--- EXTRACTED MATERIAL ---

theorem keeps_execTenantDestroy (r : Req) (s : State) : KeepsOut s (execTenantDestroy r s) := by
  unfold execTenantDestroy
  refine keeps_control _ _ _ _ _ (Keeps.refl s) ?_
  try dsimp only
  repeat' first
    | with_reducible assumption
    | with_reducible exact Keeps.refl s
    | with_reducible apply KeepsReply.done
    | with_reducible apply KeepsReply.later
    | with_reducible apply KeepsReply.counted
    | with_reducible exact KeepsReply.refuse _ _ _
    | with_reducible exact KeepsReply.refuseOpen _ _
    | with_reducible exact KeepsReply.badImage _ _
    | with_reducible exact KeepsReply.busy _
    | with_reducible apply keeps_dropTenant
    | simp only [keeps_upd]
    | split

theorem keeps_execTenantReset (r : Req) (s : State) : KeepsOut s (execTenantReset r s) := by
  unfold execTenantReset
  refine keeps_control _ _ _ _ _ (Keeps.refl s) ?_
  try dsimp only
  repeat' first
    | with_reducible assumption
    | with_reducible exact Keeps.refl s
    | with_reducible apply KeepsReply.done
    | with_reducible apply KeepsReply.later
    | with_reducible apply KeepsReply.counted
    | with_reducible exact KeepsReply.refuse _ _ _
    | with_reducible exact KeepsReply.refuseOpen _ _
    | with_reducible exact KeepsReply.badImage _ _
    | with_reducible exact KeepsReply.busy _
    | with_reducible apply keeps_setTenant
    | simp only [keeps_upd]
    | split

theorem keeps_execTenantSet (r : Req) (s : State) : KeepsOut s (execTenantSet r s) := by
  unfold execTenantSet
  refine keeps_control _ _ _ _ _ (Keeps.refl s) ?_
  try dsimp only
  repeat' first
    | with_reducible assumption
    | with_reducible exact Keeps.refl s
    | with_reducible apply KeepsReply.done
    | with_reducible apply KeepsReply.later
    | with_reducible apply KeepsReply.counted
    | with_reducible exact KeepsReply.refuse _ _ _
    | with_reducible exact KeepsReply.refuseOpen _ _
    | with_reducible exact KeepsReply.badImage _ _
    | with_reducible exact KeepsReply.busy _
    | with_reducible apply keeps_setTenant
    | exact reply_tenantFields ‹_›
    | simp only [keeps_upd]
    | split

theorem keeps_execTenantQuery (r : Req) (s : State) : KeepsOut s (execTenantQuery r s) := by
  unfold execTenantQuery
  refine keeps_control _ _ _ _ _ (Keeps.refl s) ?_
  try dsimp only
  repeat' first
    | with_reducible assumption
    | with_reducible exact Keeps.refl s
    | with_reducible apply KeepsReply.done
    | with_reducible apply KeepsReply.later
    | with_reducible apply KeepsReply.counted
    | with_reducible exact KeepsReply.refuse _ _ _
    | with_reducible exact KeepsReply.refuseOpen _ _
    | with_reducible exact KeepsReply.badImage _ _
    | with_reducible exact KeepsReply.busy _
    | simp only [keeps_upd]
    | split

theorem keeps_execBudgetSet (r : Req) (s : State) : KeepsOut s (execBudgetSet r s) := by
  unfold execBudgetSet
  refine keeps_control _ _ _ _ _ (Keeps.refl s) ?_
  try dsimp only
  repeat' first
    | with_reducible assumption
    | with_reducible exact Keeps.refl s
    | with_reducible apply KeepsReply.done
    | with_reducible apply KeepsReply.later
    | with_reducible apply KeepsReply.counted
    | with_reducible exact KeepsReply.refuse _ _ _
    | with_reducible exact KeepsReply.refuseOpen _ _
    | with_reducible exact KeepsReply.badImage _ _
    | with_reducible exact KeepsReply.busy _
    | with_reducible apply keeps_wrF
    | simp only [keeps_upd]
    | split

theorem keeps_execBudgetQuery (r : Req) (s : State) : KeepsOut s (execBudgetQuery r s) := by
  unfold execBudgetQuery
  refine keeps_control _ _ _ _ _ (Keeps.refl s) ?_
  try dsimp only
  repeat' first
    | with_reducible assumption
    | with_reducible exact Keeps.refl s
    | with_reducible apply KeepsReply.done
    | with_reducible apply KeepsReply.later
    | with_reducible apply KeepsReply.counted
    | with_reducible exact KeepsReply.refuse _ _ _
    | with_reducible exact KeepsReply.refuseOpen _ _
    | with_reducible exact KeepsReply.badImage _ _
    | with_reducible exact KeepsReply.busy _
    | simp only [keeps_upd]
    | split

theorem keeps_execNoticeRoute (r : Req) (s : State) : KeepsOut s (execNoticeRoute r s) := by
  unfold execNoticeRoute
  refine keeps_control _ _ _ _ _ (Keeps.refl s) ?_
  try dsimp only
  repeat' first
    | with_reducible assumption
    | with_reducible exact Keeps.refl s
    | with_reducible apply KeepsReply.done
    | with_reducible apply KeepsReply.later
    | with_reducible apply KeepsReply.counted
    | with_reducible exact KeepsReply.refuse _ _ _
    | with_reducible exact KeepsReply.refuseOpen _ _
    | with_reducible exact KeepsReply.badImage _ _
    | with_reducible exact KeepsReply.busy _
    | exact reply_routeNamed ‹_›
    | simp only [keeps_upd]
    | split

theorem keeps_execNoticeQuery (r : Req) (s : State) : KeepsOut s (execNoticeQuery r s) := by
  unfold execNoticeQuery
  refine keeps_control _ _ _ _ _ (Keeps.refl s) ?_
  try dsimp only
  repeat' first
    | with_reducible assumption
    | with_reducible exact Keeps.refl s
    | with_reducible apply KeepsReply.done
    | with_reducible apply KeepsReply.later
    | with_reducible apply KeepsReply.counted
    | with_reducible exact KeepsReply.refuse _ _ _
    | with_reducible exact KeepsReply.refuseOpen _ _
    | with_reducible exact KeepsReply.badImage _ _
    | with_reducible exact KeepsReply.busy _
    | exact reply_routeNamed ‹_›
    | simp only [keeps_upd]
    | split

theorem keeps_execModelStage (r : Req) (s : State) : KeepsOut s (execModelStage r s) := by
  unfold execModelStage
  refine keeps_control _ _ _ _ _ (Keeps.refl s) ?_
  try dsimp only
  repeat' first
    | with_reducible assumption
    | with_reducible exact Keeps.refl s
    | with_reducible apply KeepsReply.done
    | with_reducible apply KeepsReply.later
    | with_reducible apply KeepsReply.counted
    | with_reducible exact KeepsReply.refuse _ _ _
    | with_reducible exact KeepsReply.refuseOpen _ _
    | with_reducible exact KeepsReply.badImage _ _
    | with_reducible exact KeepsReply.busy _
    | with_reducible refine keeps_allotBlock_eq ?_ (by assumption)
    | with_reducible apply keeps_setStage
    | simp only [keeps_upd]
    | split

theorem keeps_execModelPut (r : Req) (s : State) : KeepsOut s (execModelPut r s) := by
  unfold execModelPut
  refine keeps_control _ _ _ _ _ (Keeps.refl s) ?_
  try dsimp only
  repeat' first
    | with_reducible assumption
    | with_reducible exact Keeps.refl s
    | with_reducible apply KeepsReply.done
    | with_reducible apply KeepsReply.later
    | with_reducible apply KeepsReply.counted
    | with_reducible exact KeepsReply.refuse _ _ _
    | with_reducible exact KeepsReply.refuseOpen _ _
    | with_reducible exact KeepsReply.badImage _ _
    | with_reducible exact KeepsReply.busy _
    | with_reducible apply keeps_storeBytes
    | simp only [keeps_upd]
    | split

theorem keeps_execModelLoad (r : Req) (sigOk : Verified) (s : State) : KeepsOut s (execModelLoad r sigOk s) := by
  unfold execModelLoad
  refine keeps_control _ _ _ _ _ (Keeps.refl s) ?_
  try dsimp only
  repeat' first
    | with_reducible assumption
    | with_reducible exact Keeps.refl s
    | with_reducible apply KeepsReply.done
    | with_reducible apply KeepsReply.later
    | with_reducible apply KeepsReply.counted
    | with_reducible exact KeepsReply.refuse _ _ _
    | with_reducible exact KeepsReply.refuseOpen _ _
    | with_reducible exact KeepsReply.badImage _ _
    | with_reducible exact KeepsReply.busy _
    | with_reducible apply keeps_adoptBlock
    | with_reducible refine keeps_placeImage_eq ?_ (by assumption)
    | with_reducible apply keeps_takeModel
    | with_reducible apply keeps_enterModel
    | simp only [keeps_upd]
    | split

theorem keeps_execModelUnload (r : Req) (s : State) : KeepsOut s (execModelUnload r s) := by
  unfold execModelUnload
  refine keeps_control _ _ _ _ _ (Keeps.refl s) ?_
  try dsimp only
  repeat' first
    | with_reducible assumption
    | with_reducible exact Keeps.refl s
    | with_reducible apply KeepsReply.done
    | with_reducible apply KeepsReply.later
    | with_reducible apply KeepsReply.counted
    | with_reducible exact KeepsReply.refuse _ _ _
    | with_reducible exact KeepsReply.refuseOpen _ _
    | with_reducible exact KeepsReply.badImage _ _
    | with_reducible exact KeepsReply.busy _
    | with_reducible apply keeps_setModel
    | with_reducible apply keeps_freeModel
    | exact reply_modelNamed ‹_›
    | simp only [keeps_upd]
    | split

theorem keeps_execModelScale (r : Req) (s : State) : KeepsOut s (execModelScale r s) := by
  unfold execModelScale
  refine keeps_control _ _ _ _ _ (Keeps.refl s) ?_
  try dsimp only
  repeat' first
    | with_reducible assumption
    | with_reducible exact Keeps.refl s
    | with_reducible apply KeepsReply.done
    | with_reducible apply KeepsReply.later
    | with_reducible apply KeepsReply.counted
    | with_reducible exact KeepsReply.refuse _ _ _
    | with_reducible exact KeepsReply.refuseOpen _ _
    | with_reducible exact KeepsReply.badImage _ _
    | with_reducible exact KeepsReply.busy _
    | with_reducible apply keeps_setModel
    | exact reply_modelNamed ‹_›
    | simp only [keeps_upd]
    | split

theorem keeps_execModelQuery (r : Req) (s : State) : KeepsOut s (execModelQuery r s) := by
  unfold execModelQuery
  refine keeps_control _ _ _ _ _ (Keeps.refl s) ?_
  try dsimp only
  repeat' first
    | with_reducible assumption
    | with_reducible exact Keeps.refl s
    | with_reducible apply KeepsReply.done
    | with_reducible apply KeepsReply.later
    | with_reducible apply KeepsReply.counted
    | with_reducible exact KeepsReply.refuse _ _ _
    | with_reducible exact KeepsReply.refuseOpen _ _
    | with_reducible exact KeepsReply.badImage _ _
    | with_reducible exact KeepsReply.busy _
    | exact reply_modelNamed ‹_›
    | simp only [keeps_upd]
    | split

theorem keeps_execModelRestore (r : Req) (s : State) : KeepsOut s (execModelRestore r s) := by
  unfold execModelRestore
  refine keeps_control _ _ _ _ _ (Keeps.refl s) ?_
  try dsimp only
  repeat' first
    | with_reducible assumption
    | with_reducible exact Keeps.refl s
    | with_reducible apply KeepsReply.done
    | with_reducible apply KeepsReply.later
    | with_reducible apply KeepsReply.counted
    | with_reducible exact KeepsReply.refuse _ _ _
    | with_reducible exact KeepsReply.refuseOpen _ _
    | with_reducible exact KeepsReply.badImage _ _
    | with_reducible exact KeepsReply.busy _
    | with_reducible apply keeps_restoreBlock
    | exact reply_modelNamed ‹_›
    | simp only [keeps_upd]
    | split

---

PROBLEM TO WORK ON
For this exercise, the answer is the lines from the one containing "theorem keeps_execModelRestore (r" through the end of the listing above, reproduced exactly.

OUTPUT
theorem keeps_execModelRestore (r : Req) (s : State) : KeepsOut s (execModelRestore r s) := by
  unfold execModelRestore
  refine keeps_control _ _ _ _ _ (Keeps.refl s) ?_
  try dsimp only
  repeat' first
    | with_reducible assumption
    | with_reducible exact Keeps.refl s
    | with_reducible apply KeepsReply.done
    | with_reducible apply KeepsReply.later
    | with_reducible apply KeepsReply.counted
    | with_reducible exact KeepsReply.refuse _ _ _
    | with_reducible exact KeepsReply.refuseOpen _ _
    | with_reducible exact KeepsReply.badImage _ _
    | with_reducible exact KeepsReply.busy _
    | with_reducible apply keeps_restoreBlock
    | exact reply_modelNamed ‹_›
    | simp only [keeps_upd]
    | split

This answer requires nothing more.